▶ **Material shown**

/-- The event boundary before an event (R138, R142 (1)): a condition signalled there is taken before the event. -/
def atBoundary (s : State) (k : State → Result) : Result :=
  match s.window with
  | .outside => k s
  | .running =>
    match s.faultIn with
    | some c => .next (takeLoopFault (.signalled c) s.usedFault)
    | none => k s.usedFault
  | .shutdown =>
    match s.faultIn with
    | some c => .next (endFailed (.signalled c) s.usedFault)
    | none => k s.usedFault

/-! ### The seven primitives (R76 to R82) and MUX_SET (R85) -/

/-- `Acquire(b)` (R76): "hold until the lock of bus b is free", without an event; then HELD, CFGV cleared, ACQ. The lock
is not free while the block itself holds it. -/
def opAcquire (bus : Bus) (s : State) : Result :=
  atBoundary s fun s =>
    if s.grantIn bus && !s.held bus then
      event { ((s.usedGrant bus).setHeld true bus).setCfgv false bus with rx := [] } (.acq bus)
    else .next ((s.usedGrant bus).push [.op (.acq bus)])

/-- `Configure(b)` (R77). -/
def opConfigure (bus : Bus) (s : State) : Result :=
  if s.held bus then
    atBoundary s fun s => event (s.setCfgv true bus) (.cfg bus (s.busConfig bus).1 (s.busConfig bus).2)
  else .fault .cfgWithoutLock

/-- `CsLow(d)` (R78). What the two selects were is not looked at, though R78 says that the block never asserts one while it or
the other is asserted (DESIGN CHOICE, log 15). -/
def opCsLow (d : Device) (s : State) : Result :=
  if s.held d.bus && s.cfgv d.bus then
    atBoundary s fun s => event (s.setCsn false d) (.csl d)
  else .fault .selectWithoutBus

/-- `Wait(t)` (R79): the event is kept and the hold dropped; the clock sees it (R110, law 2). -/
def opWait (t : Nat) (s : State) : Result :=
  if 0 < t then
    atBoundary s fun s => event { s with waited := s.waited + t } (.wait t)
  else .fault .badOperand

/-- `Xfer(b, tx) -> rx` (R80): `rx` is a draw. Of "the select of exactly one device of bus b asserted", "nor with both", the
select of the one device of bus b is tested, and the other bus's select is not looked at (DESIGN CHOICE, log 15). "return rx":
the byte joins those in `rx`, and `ret` keeps what an earlier operation returned (DESIGN CHOICE, log 6). -/
def opXfer (bus : Bus) (tx : Byte) (s : State) : Result :=
  if s.held bus && s.cfgv bus && !s.csn bus.device then
    atBoundary s fun s => event { s.usedRx with rx := s.rx ++ [s.rxIn] } (.xfer bus tx s.rxIn)
  else .fault .xferWithoutBus

/-- `CsHigh(d)` (R81), which asks for nothing. -/
def opCsHigh (d : Device) (s : State) : Result :=
  atBoundary s fun s => event (s.setCsn true d) (.csh d)

/-- `Release(b)` (R82). "both selects of bus b's devices high": a bus has one selected device (R83, R148), so the select of
that device is the one tested (DESIGN CHOICE, log 15). -/
def opRelease (bus : Bus) (s : State) : Result :=
  if s.held bus && s.csn bus.device then
    atBoundary s fun s => event (s.setHeld false bus) (.rel bus)
  else .fault .releaseNotAllowed

/-- `SetMux(s)` (R85): all four lines in one event. -/
def opSetMux (sel : BitVec 4) (s : State) : Result :=
  atBoundary s fun s => event { s with muxsel := sel } (.mux sel)

/-! ### The burst (R83) -/

/-- A burst after its `Acquire`: configure, assert, setup wait if any, the exchanges, deassert, release. -/
def burstTail (bus : Bus) (d : Device) (setup : Nat) (tx : List Byte) : List Frame :=
  [.op (.cfg bus), .op (.csl d)] ++ (if 0 < setup then [.op (.wait setup)] else [])
    ++ tx.map (fun b => .op (.xfer bus b)) ++ [.op (.csh d), .op (.rel bus)]

/-- `Burst(b, d, setup, tx)` (R83): `Acquire(b)`, and the rest in progress. "return rx[0..n-1]": the bytes are in `rx`, and `ret`
keeps what an earlier operation returned (DESIGN CHOICE, log 6). -/
def opBurst (bus : Bus) (d : Device) (setup : Nat) (tx : List Byte) (s : State) : Result :=
  opAcquire bus (s.push (burstTail bus d setup tx))

/-! ### Composite operations shared by several instructions -/

/-- The burst of an ADC command (R86), and what follows it. -/
def opAdcBurst (bytes : List Byte) (after : List Frame) (s : State) : Result :=
  opBurst .busA .adc Config.tCsSetup bytes (s.push after)

/-- A burst to the CAN controller, which has no setup wait (R83, D7), and what follows it. -/
def opCanBurst (bytes : List Byte) (after : List Frame) (s : State) : Result :=
  opBurst .busB .can 0 bytes (s.push after)

/-- `ReadAdc(a)` (R86), and what follows it. -/
def opReadAdc (a : BitVec 3) (after : List Frame) (s : State) : Result :=
  opAdcBurst (adcBytes s.params a) (.act .answer :: after) s

/-- Where pc goes when write k of P_CAN_CFG is done (R18). -/
def nextCfg (k : Nat) : BitVec 9 := if k < 4 then pcWord .canCfg (k + 1) else pcWord .schedInit 0

/-- Where pc goes when channel k of P_SAMPLE is read (R18). -/
def nextSample (k : Nat) : BitVec 9 := if k < 22 then pcWord .sample (k + 1) else pcWord .clock 0

/-- Where pc goes when chunk k of P_TX is sent (R18). -/
def nextTx (k : Nat) : BitVec 9 := if k < 5 then pcWord .tx (k + 1) else pcWord .sleep 0

/-- `CanWrite(a, v)` (R96), and what follows it. The record of R27 gets the write when its burst is done (DESIGN CHOICE, log 17):
a write cut off before that leaves no record. -/
def opCanWrite (a v : Byte) (after : List Frame) (s : State) : Result :=
  opCanBurst (writeBytes s.params a v) (.act (.noteReg a v) :: after) s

▶ **Assignment**
With the line holding "while it or" as the first and the line holding "atBoundary s fun s => event (s.setCsn false" as the last, set down that range of the entries above exactly, and nothing else.

▶ **Exercise solution**
/-- `CsLow(d)` (R78). What the two selects were is not looked at, though R78 says that the block never asserts one while it or
the other is asserted (DESIGN CHOICE, log 15). -/
def opCsLow (d : Device) (s : State) : Result :=
  if s.held d.bus && s.cfgv d.bus then
    atBoundary s fun s => event (s.setCsn false d) (.csl d)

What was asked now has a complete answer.